_To do:_
After the line containing "(List.range 4).foldl (fun", write nothing more; before it, reproduce every line of the material below exactly, starting with the first.

_Record extracts:_
/-- Each neighbour of a tile changes what it keeps of the tile. -/
def State.aroundTile (s : State) (x : Nat) (f : State → Nat → Nat → State) : State :=
  (List.range 4).foldl (fun s k => match neighbour x k with | some n => f s n (back k) | none => s) s

/-- An appeal fails (R385): the neighbours no longer listen, BIST runs again, and the third failure is PERMANENT. -/
def State.appealFails (s : State) (x : Nat) : State :=
  let r := (s.modLath x fun l => { l with bist := false, appeal := none, told := [], fails := l.fails + 1 }).aroundTile x
    fun s n d => (s.modNeigh n d fun y => { y with listen := none, age := none }).modVote n d fun v =>
      if v.nst = 2 then { v with judge := 0, votes := 0 } else v
  if 3 ≤ (r.getTile x).lath.fails then r.permanent x else r

/-- The judgement on a neighbour for a period: 0 clean, 1 SILENT, 2 BABBLING (R375), with the new MISS and mark counts. -/
def Neigh.judge (n : Neigh) (v : Vote) (cap flits : Nat) : Nat × Nat × Nat :=
  let miss := if n.heard = 0 then Nat.min 3 (v.miss + 1) else 0
  let overs := if cap ≠ 0 ∧ cap < flits then n.overs + 1 else 0
  (if miss = 3 then 1 else if 2 < n.heard ∨ n.odd ∨ 3 ≤ overs then 2 else 0, miss, overs)

/-- A tile tells the other live neighbours of a target what it has judged (R377, R384). -/
def State.accuse (s : State) (t dir x j : Nat) : State :=
  let v := s.vote t dir
  let others := ((List.range 4).filter fun k => k != back dir && bit v.livemap k).filterMap (neighbour x)
  { s with accs := s.accs ++ others.map fun n => { dst := n, target := x, who := t, judge := j } }

/-- The judgement takes effect (R377, R384, R385). An appeal fails by a judgement in its eight listening periods, while no quorum has
formed. -/
def State.judged (s : State) (t dir x j : Nat) : State :=
  let v := s.vote t dir
  let me := back dir
  if v.nst = 2 then
    match (s.neigh t dir).listen with
    | none => s
    | some n =>
      if j ≠ 0 then (if n < 8 ∧ s.readmits x = false then s.appealFails x else s)
      else if n + 1 < 8 then s.modNeigh t dir fun y => { y with listen := some (n + 1) }
      else (((s.modNeigh t dir fun y => { y with listen := some (n + 1) }).modVote t dir fun v =>
        { v with judge := 3, votes := orBit v.votes me }).accuse t dir x 3).takeQuorum t dir
  else if j = 0 then
    (s.modNeigh t dir fun y => { y with age := none }).modVote t dir fun v =>
      { v with judge := 0, votes := if v.judge = 0 then v.votes else 0 }
  else
    (((s.modNeigh t dir fun y => { y with age := some (match y.age with | some a => a + 1 | none => 0) }).modVote t dir fun v =>
      { v with judge := j, votes := orBit v.votes me }).accuse t dir x j).takeQuorum t dir

/-- PERIOD_JUDGEMENT (R374, R375, R377, R384): at the end of a period, on a neighbour recorded as live, on probation, or heard to
appeal. The spec gives no count of the flits that a tile's traffic makes: the count taken at the neighbour's router is a free value
(log 23). -/
def execPeriodJudgement (t dir : Nat) (s : State) : Out :=
  let n := s.neigh t dir
  let v := s.vote t dir
  .next (match neighbour t dir with
    | none => s.newPeriod t
    | some x =>
      if s.periodNo t = n.judged ∨ v.nst = 0 ∨ (v.nst = 2 ∧ n.listen.isNone) ∨ s.stOf t = 1 ∨ s.stOf t = 3 then s.newPeriod t
      else
        let y := n.judge v (bits (s.getTile t).hbper.toNat 16 16) (Config.flits x n.judged)
        let r := (s.modVote t dir fun v => { v with miss := y.2.1 }).newPeriod t
        let r := r.modNeigh t dir fun n =>
          { n with heard := 0, odd := false, overs := y.2.2, judged := r.periodNo t }
        r.judged t dir x y.1)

_Exercise output:_
/-- Each neighbour of a tile changes what it keeps of the tile. -/
def State.aroundTile (s : State) (x : Nat) (f : State → Nat → Nat → State) : State :=
  (List.range 4).foldl (fun s k => match neighbour x k with | some n => f s n (back k) | none => s) s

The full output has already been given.